What is the problem?
Languages like sr-Latn and Canadian_Aboriginal are being treated as invalid because their -, _ are being stripped.
Instead, the tool returns an error like:
The following language is not supported by the OCR engine: srLatn
sr-Latn is supported by Google. Canadian_Aboriginal is supported by Tesseract.
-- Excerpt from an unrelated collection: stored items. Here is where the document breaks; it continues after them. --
-- ==== Sys2Proof/Machine/SpanCore.lean ====
section
/-!
DEFINITION. SpanCore.lean: partitions' states and dialects (R439, R441, R533, R550), the ends of sessions (R433, R436), commits
of the device's own (R437, R438), handover states (R541, R542), and a Gelpel port's changes of state (R552).
-/
namespace Sys2Proof.Machine

/-! Partition states (`RST_PTp_STAT`) -/

def psNone : Nat := 0
def psReset : Nat := 1
def psLoading : Nat := 2
def psRunning : Nat := 3
def psHeld : Nat := 4
def State.partState (s : State) (p : Nat) : Nat := s.fld (Key.rstPtStat p) 3 0
def State.setPartState (s : State) (p st : Nat) : State := s.setFld (Key.rstPtStat p) 3 0 st
/-- Whether a partition holds firmware (R520). -/
def State.holdsFw (s : State) (p : Nat) : Bool := s.partState p == psLoading || s.partState p == psRunning

/-! Dialects -/

/-- The own dialect of a partition whose firmware runs. -/
def State.ownDialect (s : State) (p : Nat) : Option Nat :=
  if s.partState p = psRunning then some (s.fld (Key.fwStat p) 31 16) else none
/-- Own dialects of the local partitions, and the window of each (R439). -/
def State.ownDialects (s : State) : List Nat := (List.range 8).filterMap s.ownDialect
/-- Least and greatest of a list, 0 where it is empty. -/
def leastOf (l : List Nat) : Nat := (l.foldl (fun a x => match a with | some y => some (min x y) | none => some x) none).getD 0
def greatestOf (l : List Nat) : Nat := l.foldl max 0
/-- The lowest dialect that firmware of dialect d understands. -/
def lowDialect (d : Nat) : Nat := max 1 (d - 2)

/-- The window of a scope: a partition's, or the device's for 0xFF (R439); lowest and highest, 0 and 0 for none. -/
def State.scopeWindow (s : State) (scope : Nat) : Nat × Nat :=
  if scope < 8 then (match s.ownDialect scope with | some d => (lowDialect d, d) | none => (0, 0))
  else
    let ds := s.ownDialects
    if ds.isEmpty then (Config.rootDialect.toNat / 65536, Config.rootDialect.toNat % 65536)
    else (greatestOf (ds.map lowDialect), leastOf ds)
def inWindow (w : Nat × Nat) (d : Nat) : Bool := decide (w.1 ≤ d) && decide (d ≤ w.2)

/-- The ports that bring a span member (R533). -/
def State.upPorts (s : State) : List Nat := (List.range 4).filter (fun g => s.gplState g == gpUp)
/-- Own dialects of the span group. -/
def State.groupDialects (s : State) : List Nat :=
  (s.ownDialects ++ s.upPorts.flatMap (fun g => [s.fld (Key.gplStat g) 31 16, s.fld (Key.gplStat g) 15 0])).filter (· ≠ 0)
/-- `PRT_SPAN` (R533). -/
def State.spanWord (s : State) : U64 :=
  let ds := s.groupDialects
  let sp := leastOf ds
  let members := b01 (!s.ownDialects.isEmpty) + (s.upPorts.map (fun g => 2 ^ s.peerChip g)).sum
  w64 (members * 2 ^ 60 + sp * 2 ^ 32 + (if ds.isEmpty then 0 else lowDialect (greatestOf ds)) * 65536 + sp)

/-! Gelpel ports -/

/-- A port changes state, with its record (R552). -/
def State.setGplState (s : State) (g st : Nat) : State :=
  if s.gplState g = st then s
  else
    let s := s.setFld (Key.gplStat g) 63 60 st
    s.record 0xB6 [w64 g, w64 st, s.ent (Key.gplPeer g), w64 (s.fld (Key.gplStat g) 57 56)]

/-- A count of `GPL_Gg_CNT`. -/
def State.gplCount (s : State) (g hi lo n : Nat) : State := s.incSat (Key.gplCnt g) hi lo n

/-- Whether the two devices' own dialects lie at most 2 apart (R550); a device without firmware brings none. -/
def State.gplSpreadOk (s : State) (g : Nat) : Bool :=
  let ds := (s.ownDialects ++ [s.fld (Key.gplStat g) 31 16, s.fld (Key.gplStat g) 15 0]).filter (· ≠ 0)
  decide (greatestOf ds ≤ leastOf ds + 2)

/-- A port UP or DIALECT follows the dialects of both sides (R550). -/
def State.gplRejudge (s : State) (g : Nat) : State :=
  let st := s.gplState g
  if st = gpUp ∨ st = gpDialect then s.setGplState g (if s.gplSpreadOk g then gpUp else gpDialect) else s

/-! Sessions -/

/-- A NOTIFY's payload (R443). -/
def notifyBytes (sub kind count nseq t : Nat) (vals : List U64) : List Byte :=
  leBytes 1 sub ++ leBytes 1 kind ++ beBytes 2 count ++ beBytes 4 nseq ++ beBytes 8 (t128Sec t).toNat ++
    beBytes 8 (t128Ns t).toNat ++ vals.flatMap (fun v => beBytes 8 v.toNat)

/-- A NOTIFY is sent to the session at place i, with the session's next NSEQ (R443). -/
def State.notify (s : State) (i : Nat) (st : Status) (sub kind : Nat) (o : Obj) (vals : List U64) : State :=
  match s.sess i with
  | some x =>
    let n := (x.nseq + 1) % 2 ^ 32
    { s with session := tput s.session i { x with nseq := n }
             notes := s.notes ++ [(i, .enber x.id st o vals.length vals (notifyBytes sub kind vals.length n s.now vals) true)] }
  | none => s

/-- What a requester slot holds of its own is discarded (R415, R420, R436). -/
def State.dropSlot (s : State) (slot : Nat) : State :=
  let mine := fun k => k / 2 ^ 32 == slot
  { s with bank := tdrop s.bank mine, hold := tdrop s.hold mine, staging := tdrop s.staging mine
           capSlots := tdel s.capSlots slot, stash := s.stash }

/-- The session at place i ends (R433, R436). -/
def State.endSession (s : State) (i : Nat) : State := { s with session := tdel s.session i }.dropSlot (17 + i)

/-- The members are told of a change of own dialects since state b, and the ports follow it (R550). -/
def State.tellDialects (s b : State) : State :=
  let lo := leastOf s.ownDialects
  let hi := greatestOf s.ownDialects
  if lo = leastOf b.ownDialects ∧ hi = greatestOf b.ownDialects then s
  else (List.range 4).foldl (fun s g =>
    if s.gplState g = gpUp ∨ s.gplState g = gpDialect then
      (s.sendMsg g false (messageOf 9 0 (w64 (lo * 65536 + hi)) [])).gplRejudge g
    else s) s

/-- What follows from a change of dialects since state b: sessions are told or end (R441), the span is recorded (R533), and the
members are told (R550). -/
def State.dialectsSince (s b : State) : State :=
  let s := s.tellDialects b
  let s := (List.range 16).foldl (fun s i =>
    match s.sess i with
    | some x =>
      let w := s.scopeWindow x.scope.toNat
      if w = b.scopeWindow x.scope.toNat then s
      else if inWindow w x.dialect then s.notify i .ok 0 1 ⟨0, 0⟩ []
      else (s.notify i .dialect 0 1 ⟨0, 0⟩ []).endSession i
    | none => s) s
  let o := b.spanWord
  let n := s.spanWord
  let s := if bf o 47 0 = bf n 47 0 then s
    else s.record 0xB7 [w64 (bf o 47 32), w64 (bf n 47 32), w64 (bf n 31 16), w64 (bf n 15 0)]
  s

/-! The N image -/

/-- The copy in force (R438): the valid one of the newer generation. -/
def State.nvNow (s : State) : NvCopy :=
  if !s.nvB.valid then s.nvA
  else if !s.nvA.valid then s.nvB
  else if (s.nvB.gen - s.nvA.gen).toNat < 2 ^ 31 then s.nvB else s.nvA

/-- The image with entries changed: those at their defaults are omitted (R437). -/
def imageWith (t : Tab U64) (es : List (Nat × U64)) : Tab U64 :=
  es.foldl (fun t e => if e.2 = dflt e.1 then tdel t e.1 else tput t e.1 e.2) t

/-- Both copies take a new image with the entries changed. -/
def State.ownImage (s : State) (es : List (Nat × U64)) : State :=
  let c : NvCopy := ⟨true, s.nvNow.gen + 1, imageWith s.nvNow.entries es⟩
  { s with nvA := c, nvB := c }

/-- A write of MRAM waits while a supply warning is active (R190). -/
def State.mramWait (s : State) (w : MramWait) : State := { s with mramWaits := s.mramWaits ++ [w] }

/-- New values come into force with a new image in both copies: a commit of the device's own. The image waits during a supply warning
(R190). -/
def State.ownCommit (s : State) (es : List (Nat × U64)) : State :=
  let s := es.foldl (fun s e => s.setEnt e.1 e.2) s
  if s.warn then s.mramWait (.image es) else s.ownImage es

/-! Handovers -/

def hsIdle : Nat := 0
def hsPaired : Nat := 1
def hsArmed : Nat := 2
def hsDrain : Nat := 3
def hsDone : Nat := 4
def hsCancelled : Nat := 5
def State.hoState (s : State) (n : Nat) : Nat := s.fld (Key.hoOp n) 63 60
def State.hoCarrier (s : State) (n : Nat) : Nat := s.fld (Key.hoCfg n) 63 55
def State.hoSrc (s : State) (n : Nat) : Nat := s.fld (Key.hoCfg n) 54 52
def State.hoDst (s : State) (n : Nat) : Nat := s.fld (Key.hoCfg n) 50 48

/-- A handover changes state, with its record (R541). -/
def State.setHo (s : State) (n st reason : Nat) : State :=
  let s := (s.setFld (Key.hoOp n) 63 60 st).setFld (Key.hoOp n) 59 56 reason
  s.record 0xB5 [w64 n, w64 (s.hoCarrier n), w64 (s.hoSrc n), w64 (s.hoDst n), w64 st, w64 reason]

/-- A PART reset of p meets the handovers (R542). -/
def State.hoReset (s : State) (p : Nat) : State :=
  (List.range 16).foldl (fun s n =>
    let st := s.hoState n
    if (st = hsPaired ∨ st = hsArmed) ∧ (s.hoSrc n = p ∨ s.hoDst n = p) then s.setHo n hsCancelled 2
    else if st = hsDrain ∧ s.hoSrc n = p then s.setHo n hsDone 0
    else s) s

/-- The outstanding relay of a slot ends with a status and a value (R553). -/
def State.relayDone (s : State) (slot st : Nat) (v : U64) : State :=
  { s with bank := tput (tput s.bank (slot * 2 ^ 32 + Key.gplRelayReq) (w64 st)) (slot * 2 ^ 32 + Key.gplRelayVal) v }

end Sys2Proof.Machine
end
This bug affects 2 out of ~60 supported languages for google. 17 out of ~160 languages for Tesseract.
Urls to reproduce problem
- https://ocr-test.wmcloud.org/?image=https%3A%2F%2Fupload.wikimedia.org%2Fwikipedia%2Fcommons%2F6%2F64%2FGevel_-_Venray_-_20241580_-_RCE.jpg&langs%5B%5D=sr-Latn&engine=google
- https://ocr-test.wmcloud.org/?image=https%3A%2F%2Fupload.wikimedia.org%2Fwikipedia%2Fcommons%2F6%2F64%2FGevel_-_Venray_-_20241580_-_RCE.jpg&langs%5B%5D=Canadian_Aboriginal&engine=tesseract
Expected behavior: The image gets OCR'd
Observed behavior: Error returned of the form The following language is not supported by the OCR engine: CanadianAboriginal
Environment
Wikimedia OCR: Version 0.1.0-5-gf2af8be